El cuento de La bella y la bestia lo inventó para su hija basándose en su propio romance con Kagome. Por supuesto, lo había adaptado para un público infantil, ya que había partes que no eran aptas para un público menor, ni para una hija que tarde o temprano sospecharía que los personajes que tanto adoraba eran sus padres.
— ¿La bella y la bestia otra vez?
Kagome entró en el salón fresca como una rosa tras su rutinaria siesta diaria. Se había puesto el vestido color crema de tirantes que tanto le gustaba. Sentó a Moroha sobre una rodilla y le hizo hueco de esa forma a Kagome para que se sentara en la otra. Kagome no perdió la ocasión y se sentó dejándose abrazar por su marido.
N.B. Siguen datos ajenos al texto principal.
/-- FWAIT for flag 0 to be 1, with no timeout; and with a timeout of one cycle in S1. -/
def tWait : Ply := { plyZero with y := { plyZero.y with opc := 3, val := 1, sreg := 1 } }
theorem witness_held : heldNow (tPly tWait) 0 = true := by decide +kernel
theorem witness_frozen : let s := { tRun with clk := { tRun.clk with cc := 113 }, thermal := { tRun.thermal with junctionDuty := 1 } }
    sqReady s 0 = true ∧ frozen s = true := by decide +kernel
/-- A flag write of square 0's own FSET, which a held cycle puts off. -/
theorem witness_held_flag : let w : FlagWrite := ⟨7, true, 108, 0, some 0, BitVec.allOnes 64, some (0, 108), []⟩
    let s := { tPly tWait with flags := { tBoard.flags with writes := [w] } }
    heldNow s 0 = true ∧ s.flags.writes = [w] ∧ w.setter = some (0, 108) ∧ w.cc = 108 ∧ nowCc s < fwSeen w 0 := by decide +kernel
def tUnheld (s : State) : Bool := sqReady s 0 && !frozen s && !missedA s 0 && !heldHere s 0
theorem witness_landing : let s := fun v => tCore plyZero fun c => { c with u := 5, flight := [⟨5, v⟩] }
    ([LandVal.s 31 7, .p 7 true, .v 31 9, .rail .d 9, .stat [(8191, 5)], .seg (Vector.replicate 8 (1, 2))].all fun v => tUnheld (s v)) = true
      ∧ (s (.s 31 7)).squares[0].core.loads = [] ∧ 5 ≤ (s (.s 31 7)).squares[0].core.u := by decide +kernel
/-- A load of cycle 4 in cycle 5, on its own and behind a store of cycle 1. -/
theorem witness_load_lands : let l : PendLoad := ⟨4, [0x1FFFFC0], 64, .railA⟩
    let b : BufStore := ⟨1, [(0x1FFFFC0, List.replicate 64 3)]⟩
    let s := fun y => tCore plyZero fun c => { c with u := 5, loads := [l], stores := y }
    tUnheld (s []) = true ∧ tUnheld (s [b]) = true ∧ l.issued + 1 ≤ 5 ∧ 5 < l.issued + 9 ∧ phaseB (s []) 0 = false ∧ b.issued < l.issued ∧ l.issued ≤ b.issued + 3 := by
  decide +kernel
theorem witness_commit : let b : BufStore := ⟨1, [(0x1FFFFF8, natLe 8 7)]⟩
    let s := tCore plyZero fun c => { c with u := 5, stores := [b] }
    tUnheld s = true ∧ phaseB s 0 = false ∧ s.squares[0].core.stores = [b] ∧ s.squares[0].core.loads = [] ∧ b.chunks = [(0x1FFFFF8, natLe 8 (7 : Word64).toNat)]
      ∧ b.issued + 4 ≤ s.squares[0].core.u := by decide +kernel
theorem witness_timeout : let s := tCore tWait fun c => { c with s := c.s.set 1 1 }
    let x := testIssue (atIssue s 0) 0
    inFront s 0 = true ∧ x.sb = false ∧ x.pages = [] ∧ x.timedOut = true := by decide +kernel
def tQuiet : Ply := { plyZero with hdr := { plyZero.hdr with haltOk := 1 } }
theorem witness_halt : let s := tCore tQuiet fun c => { c with haltReq := true }
    sqReady s 0 = true ∧ missedA s 0 = false ∧ haltsHere s.squares[0].core (plyAt s.squares[0]) = true := by decide +kernel
theorem witness_done : let s := tCore plyZero fun c => { c with ending := true, lastCc := some 112 }
    sqLive s 0 = true ∧ frozen s = false ∧ s.squares[0].core.ending = true ∧ s.squares[0].core.lastCc = some (nowCc s) ∧ s.squares[0].core.flight = []
      ∧ s.squares[0].core.loads = [] ∧ s.squares[0].core.stores = [] := by decide +kernel
theorem witness_break : let s := updPart tRun 0 fun q => { q with breaks := [(1, 104, 1)] }
    ownerSq s 0 = some 0 ∧ s.parts[(0 : PartId)].breaks = [(1, 104, 1)] ∧ (1 : BitVec 64).getLsbD 0 = true
      ∧ 104 + 6 + 2 * hopsBetween 1 0 ≤ nowCc s ∧ s.squares[0].core.st = .running ∧ sqAtPoint s 0 = false := by decide +kernel
theorem witness_watchdog : let s := updPart (tCore plyZero fun c => { c with wdog := 65536 }) 0 fun q => { q with wdgLimit := 1 }
    ownerSq s 0 = some 0 ∧ s.parts[(0 : PartId)].st = .active ∧ s.parts[(0 : PartId)].own.sq.getLsbD 0 = true
      ∧ sqLive s 0 = true ∧ s.parts[(0 : PartId)].flt.pending = false ∧ s.parts[(0 : PartId)].wdgLimit ≠ 0
      ∧ s.parts[(0 : PartId)].wdgLimit.toNat * 65536 ≤ s.squares[0].core.wdog := by decide +kernel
— La amama y Kaede están enfrascadas en una intensa partida de mus.
Las carcajadas no tardaron en llegar. La amama de Kagome hizo muy buenas migas con Kaede desde que llegó y jugaban a diario. Las dos ancianas se parecían bastante: sabían dónde golpear para noquear al enemigo, eran demasiado astutas para el gusto de cualquiera y tenían un carácter atronador. Eso sí, ambas eran unas abuelas magníficas.
— Amamak galdetu du…?
— Noski, laztana.
En esos siete años, había tenido tiempo de aprender euskera a nivel de conversación. Su hija, al igual que su madre, era trilingüe de francés, euskera y español y ese año había empezado a asistir a una academia de inglés. De nuevo, intentaba saber si se preocupaban por ella; en ese caso, si su abuela aún lo hacía. Kagome lo había captado tan rápido como él. Las estrechó a ambas entre sus brazos, satisfecho de cómo se había transformado su vida desde que Kagome llegó. Cualquier obstáculo que apareciera en el futuro lo enfrentarían juntos y lo superarían.
— Bien, ¿queréis escuchar el cuento?
— ¡Sí!
Moroha brincó sobre él y se removió para sentarse de cara a él mientras lo contaba. Kagome, en cambio, apoyó la cabeza sobre su hombro, le dio un beso en el mentón y descansó apoyada en él con una plácida sonrisa. La rodeó de tal forma que su mano quedó firmemente apostada sobre su vientre y se estremeció orgulloso de sentir las patadas de su hijo como respuesta a su contacto. Sobraba decir que aquel cuento, además de ser el favorito de su hija, estaba completamente dedicado a su esposa para que jamás olvidara lo enamorado que estaba de ella, y a él mismo para que nunca volviera a poner en duda que era digno de ser amado.
Empezó, tal y como correspondía, en el año 1720, cuando una malvada bruja maldijo a un príncipe egoísta y caprichoso. Para cuando estaba narrando la primera aparición de Kagome en el palacio, los otros niños de la casa, sus padres y demás amigos, se habían sentado alrededor de la butaca formando un corro para volver a oír la historia favorita de todos los habitantes de la casa. Miró a su familia, a toda su familia, con orgullo y corazón, y continuó con una historia que solo acababa de empezar.